▶ [THE TASK] Each line of the data below that contains "else" must be copied.

▶ [DATA SHOWN]

# # # # # # #

/-- The checks of R450, 1 to 5, on the bytes of a request. -/
def check (p : Path) (b : List Byte) (s : State) : Taken :=
  let code := u16 b 0
  let len := u16 b 6
  let dma := bit (u8 b 5) 1
  let r := parseReq p b
  if mailboxDown s then .lost
  else if crc16 (b.take 14) ≠ u16 b 14 then .hcrc
  else if len > 240 || (dma && len ≠ 24) then .refuse .badArg
  else if (served code).isNone then .refuse .badCmd
  else if s.rst.life = .cloakroom && !cloakServed code then .refuse .state
  else
    let relayed := match p with | .relay _ _ => true | _ => false
    let remote := !relayed && r.target ≠ 0xFF && r.target.toNat ≠ s.dev
    let refusal := if remote then relayRefusal r.target.toNat s else none
    match refusal with
    | some st => .refuse st
    | none =>
      if dma then
        let d := parseDma r.payload
        match p with
        | .slot _ =>
          if dmaBad d then .refuse .badArg
          else if d.reqLen = 0 then (if remote then .relay { r with dma := some d, payload := [] } else .local_ { r with dma := some d, payload := [] })
          else .fetch { r with dma := some d, payload := [] }
        | .relay _ _ => if dmaBad d then .refuse .badArg else .local_ { r with dma := some d, payload := b.drop 40 }
        | _ => .refuse .badArg
      else if remote then .relay r else .local_ r

/-- The answer that R451 writes on a failed header check: bytes 0 to 5 as received. -/
def answerHcrc (p : Path) (b : List Byte) (s : State) : State :=
  let r := { parseReq p b with dma := if bit (u8 b 5) 1 then some {} else none }
  let slot := match p with | .slot n => n.val | _ => 0
  let s1 := { s with hif := { s.hif with counts := addAt s.hif.counts 1 1 } }
  event 0x0112 2 [pathCode p, slot, u16 b 0] (respondWith (u8 b 5) (u16 b 0) r 9 [] s1)

/-- The server is occupied by a command in execution or a DMA read (R455). -/
def serverBusy (s : State) : Bool := s.hif.execNow.isSome || s.hif.dmaWait.isSome

/-- The front of the waiting requests taken while the server is free; a refused or relayed one frees its place at once
(R453 to R455). Bounded by the number waiting. -/
def takeNext : Nat → State → State
  | 0, s => s
  | n + 1, s =>
    if serverBusy s then s
    else match s.hif.waiting with
      | [] => s
      | (p, b0) :: rest =>
        let s0 := { s with hif := { s.hif with waiting := rest } }
        let b := match p with | .slot k => Memory.readAll s.hif.ram (slotAddr k) 256 | _ => b0
        let s1 := match p with
          | .slot k => { s0 with hif := { s0.hif with busy := s0.hif.busy ||| wd (2 ^ k.val) } }
          | _ => s0
        match check p b s1 with
        | .lost => takeNext n s0
        | .hcrc => takeNext n (answerHcrc p b s1)
        | .refuse st =>
          takeNext n (respond (u16 b 0) (parseReq p b) st.code [] (trace (u16 b 0) (parseReq p b) st.code s1))
        | .fetch r =>
          emit (.hostRead ((r.dma.getD {}).reqAddr) ((r.dma.getD {}).reqLen))
            { s1 with hif := { s1.hif with dmaWait := some (u16 b 0, r) } }
        | .relay r => takeNext n (sendRelay (u16 b 0) r s1)
        | .local_ r => { s1 with hif := { s1.hif with execNow := some (u16 b 0, r) } }

/-- The server goes on to the next waiting request. -/
def serve (s : State) : State := takeNext (s.hif.waiting.length + 1) s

# # # # # # #

▶ [REPLY TO THE EXERCISE]
  else if crc16 (b.take 14) ≠ u16 b 14 then .hcrc
  else if len > 240 || (dma && len ≠ 24) then .refuse .badArg
  else if (served code).isNone then .refuse .badCmd
  else if s.rst.life = .cloakroom && !cloakServed code then .refuse .state
  else
    let refusal := if remote then relayRefusal r.target.toNat s else none
          else if d.reqLen = 0 then (if remote then .relay { r with dma := some d, payload := [] } else .local_ { r with dma := some d, payload := [] })
          else .fetch { r with dma := some d, payload := [] }
        | .relay _ _ => if dmaBad d then .refuse .badArg else .local_ { r with dma := some d, payload := b.drop 40 }
      else if remote then .relay r else .local_ r
  let r := { parseReq p b with dma := if bit (u8 b 5) 1 then some {} else none }
    else match s.hif.waiting with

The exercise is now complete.